Title IX of the Education Amendments of 1972 was enacted to protect people from discrimination based on sex in any educational programs or activities receiving Federal financial support. In 2011, the U.S. Department of Education Office
of Civil Rights issued a “Dear Colleague” letter outlining the responsibilities of educational institutions concerning sex discrimination under federal law--including the role of Title IX Coordinators at educational institutions in responding to sexual harassment and assault reports. Since that time, dozens of colleges and universities have come under investigation for alleged violations of survivors' civil rights under Title IX as a result of mishandling campus sexual assault cases.
What is the significance of this project?
In light of the growing numbers of campuses under investigation for potential violations of Title IX in their handling of sexual assault cases, it is puzzling that so little attention has been paid to the institutional actors who actually enact decisions concerning compliance. Title IX Coordinators are working at the forefront of the important shift from rhetoric to practice in addressing the dimensions of campus sexual assault that pertain to the civil rights of survivors, in addition to their safety. This project will constitute the first significant empirical study of campus Title IX coordinators. The study will provide insights into the decision making processes, ideological approaches, and institutional constraints that shape the work of Title IX Coordinators.
What are the goals of the project?
What factors significantly shape the micro-level decision making processes of campus Title IX coordinators as institutional actors in addressing issues of sexual violence?
This is the central research question that this study will answer.
- Semi-structured in-depth interviews with Title IX Coordinators on 40 campuses in the mid-Atlantic region will comprise the first phase of the study.

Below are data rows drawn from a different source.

/-! ### Serving the list and the ports -/

theorem started_counted (s : State) (t : TransportId) (p : PortId) :
    (s.counted p).started t = (s.started t).counted p := by
  unfold State.started
  rw [tr_counted]
  split <;> rfl

theorem served_counted (s : State) (heads others : List WaitEntry) (p : PortId) :
    (s.counted p).served heads others = (s.served heads others).counted p :=
  List.foldl_hom (l := heads) (init := { s with arbiter := { s.arbiter with waiting := others } })
    (State.counted · p) fun w e => started_counted w e.transport p

@[simp] theorem started_ports (s : State) (t : TransportId) : (s.started t).ports = s.ports := by
  unfold State.started
  split <;> rfl

@[simp] theorem served_ports (s : State) (heads others : List WaitEntry) : (s.served heads others).ports = s.ports :=
  List.foldlRecOn (motive := fun w : State => w.ports = s.ports) heads _ rfl
    fun _ hw e _ => (started_ports _ e.transport).trans hw

theorem serves_counted {s : State} {heads others : List WaitEntry} (h : s.Serves heads others) (p : PortId) :
    (s.counted p).Serves heads others where
  list := h.list
  starts e he := (h.starts e he).imp fun _ k => k.of_tr rfl rfl
  free := h.free
  once := h.once
  room := h.room
  full := h.full

/-! ### An empty list -/

theorem serves_nil {s : State} (hw : s.arbiter.waiting = []) : s.Serves [] [] where
  list := hw
  starts := nofun
  free := nofun
  once := List.nodup_nil
  room := .inr (.inl rfl)
  full := .inl rfl

theorem served_nil {s : State} (hw : s.arbiter.waiting = []) : s.served [] [] = s := by
  rw [State.served, List.foldl_nil, ← hw]

/-! ### SET GRANT LIMIT -/

/-- The state under another grant limit (R128). -/
def limitedTo (n : Nat) (s : State) : State := { s with arbiter := { s.arbiter with limit := n } }

theorem limitedTo_counted (n : Nat) (s : State) (p : PortId) :
    limitedTo n (s.counted p) = (limitedTo n s).counted p := rfl

/-- An event in which the arbiter serves its list, and the DONE behind the frames of the heads that start (R128). -/
theorem answerDone_serve {h : Head} {s : State} {heads others : List WaitEntry} (hs : s.Serves heads others) :
    answerDone h { state := s, now := [.serve] } = .next (sending (doneTo h) (s.served heads others)) := by
  have hlen := serves_length_le hs
  obtain ⟨n, hn⟩ : ∃ n, agendaBound = (n + 1) + 6 * heads.length + 1 :=
    ⟨4094 - 6 * heads.length, by simp only [agendaBound]; omega⟩
  calc answerDone h { state := s, now := [.serve] }
      = runTasks ((n + 1) + 6 * heads.length + 1) [.serve, .answer h .done []] s := by rw [← hn]; rfl
    _ = runTasks (n + 1) [.answer h .done []] (s.served heads others) := runTasks_serve _ _ _ _ _ hs
    _ = .next (sending (doneTo h) (s.served heads others)) := by rw [runTasks_answer, runTasks_nil]

section
variable {h : Head} {x : Byte} {rest : List Byte} {s : State} (hu : h.unit = 255) (ht : s.Takes h.port (x :: rest))
include hu ht

/-- SET GRANT LIMIT past the checks of the Port Controller (R165). -/
theorem exec_setGrantLimit :
    exec (.setGrantLimit h (x :: rest)) s = serveSetGrantLimit h (x :: rest) (s.counted h.port) :=
  partFrame_counted _ ht hu

theorem exec_setGrantLimit_serves (hx : x.toNat ≤ 4) {heads others : List WaitEntry}
    (hs : (limitedTo x.toNat s).Serves heads others) : exec (.setGrantLimit h (x :: rest)) s =
      .next (((limitedTo x.toNat s).served heads others).answered h 0 []) := by
  have hup : (((limitedTo x.toNat s).served heads others).port h.port).up = true := by
    rw [State.port, served_ports]
    exact up_of_ready ht.ready
  rw [exec_setGrantLimit hu ht, serveSetGrantLimit, if_neg (by omega)]
  change answerDone h { state := limitedTo x.toNat (s.counted h.port), now := [.serve] } = _
  rw [limitedTo_counted, answerDone_serve (serves_counted hs h.port), served_counted, sending_done_counted hup]

theorem exec_setGrantLimit_refused (hx : 4 < x.toNat) :
    exec (.setGrantLimit h (x :: rest)) s = .next (s.turnedAway h 0x26 []) := by
  rw [exec_setGrantLimit hu ht, serveSetGrantLimit, if_pos hx]
  exact refused_counted (up_of_ready ht.ready) .badField
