-- ==== Sys2Proof/Syntax.lean ====
section
/-! DEFINITION. The commands of the block: one constructor per row of the spec's table of operations and events. A command carries
first the raw tick `t` in which it lands (R78, R83), then its own operands; `m` is the master of a register access by R344. The eleven commands
at the end carry no tick: they land in the present one. -/

namespace Sys2Proof

/-- One record of configuration or of mirrored state: what the journal of the store holds (R390) and what an image of the tether carries
(R268 to R271). -/
inductive CfgRec where
  /-- a register and its value -/
  | reg (a w : Nat)
  /-- a pair of registers, written as a whole, and both values -/
  | reg64 (a lo hi : Nat)
  /-- an entry of a classifier table in the layout of R213 (0 exact match, by location; 1 VLAN; 2 bunting; 3 rule) -/
  | table (tb bank i : Nat) (ws : List Nat)
  /-- a location freed, with its key words -/
  | emDel (loc w0 w1 : Nat)
  /-- an entry of a gate list -/
  | gate (p : Nat) (active : Bool) (i w : Nat)
  /-- words 0 and 1 of a stream entry -/
  | strm (i w0 w1 : Nat)
  /-- the result of a command of R386 -/
  | cmd (code : Nat) (args : List Int)
  /-- a page of a persisted task image -/
  | page (task k : Nat) (ws : List Byte)
  /-- a placement, with its ring -/
  | place (task w ring : Nat)
  /-- a domain: A, B, y, STEP_EPOCH, and UNSET, FREERUN and HELD in bits 0 to 2 -/
  | dom (n : Nat) (a b y : Int) (epoch flags : Nat)
  /-- 256 bytes of pump memory at a BAR4 offset -/
  | ram (off : Nat) (bytes : List Byte)
  /-- a stream's generation counter and recovery state -/
  | recov (i genSeq last hist : Nat) (takeAny : Bool)
  /-- the last fired instant of an event output -/
  | fired (m : Nat) (inst : Int)
  deriving DecidableEq, Repr

/-- What monitors find in the tick of a CAND_MONITOR_FAIL beside the failures: candidates that qualify, and candidates whose failing monitor passes
again (R57). -/
structure MonPass where
  quals : List Nat
  backs : List Nat
  deriving DecidableEq, Repr

/-- Where a swap comes from: TW_CMD.SWAP written by a master, or the peer's message with the image and the boundary (R280, R283). -/
inductive SwapFrom where
  | master (m : Nat)
  | peer (n : Nat) (b : Int)
  deriving DecidableEq, Repr

/-- The MSI-X bits that a configuration write gives a function: Enable, Function Mask, the mask bits of its vectors (R335). -/
structure MsixBits where
  en : Bool
  fmask : Bool
  vmask : Nat
  deriving DecidableEq, Repr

- Digital recordings of interviews will be transcribed and coded for emergent themes.
- Findings will be disseminated in a conference paper and peer-reviewed journal article.
- Funds raised beyond the initial phase goal will be utilized in the expansion of the project to include additional geographic regions across the country in subsequent phases.
The primary costs associated with this study are related to data collection and management. Digital recording equipment will be purchased for the collection of interview data. Travel expenses raised will cover transportation and modest accommodations for the PI to conduct interviews at various campuses. Once the interviews are recorded, the next set of costs incurred will be those related to transcription.
In later phases of this project, additional funds raised will cover the cost of an undergraduate research assistant stipend, travel expenses for additional data collection, and the purchase of NVivo qualitative data management software.
Meet the Team
Team BioAshley Rondini, PhD, is a Visiting Assistant Professor of Sociology at Franklin and Marshall College. Dr. Rondini is a qualitative researcher, whose methodological expertise is in in-depth interview research. She specializes in scholarship focused on equity issues across lines of gender, race, and class, particularly in higher educational settings. Besides her academic background in women's studies, social policy, and sociology, Dr. Rondini has also worked on college campuses in student life. She has professional experience with campus sexual assault prevention/education programs, crisis response, and policy development. During her American Sociological Association Spivack Postdoctoral Fellowship in Applied Social Research and Social Policy, Dr. Rondini focused her work at the Congressional Research Service on federal policies and programs related to issues of safety and violence at colleges and universities.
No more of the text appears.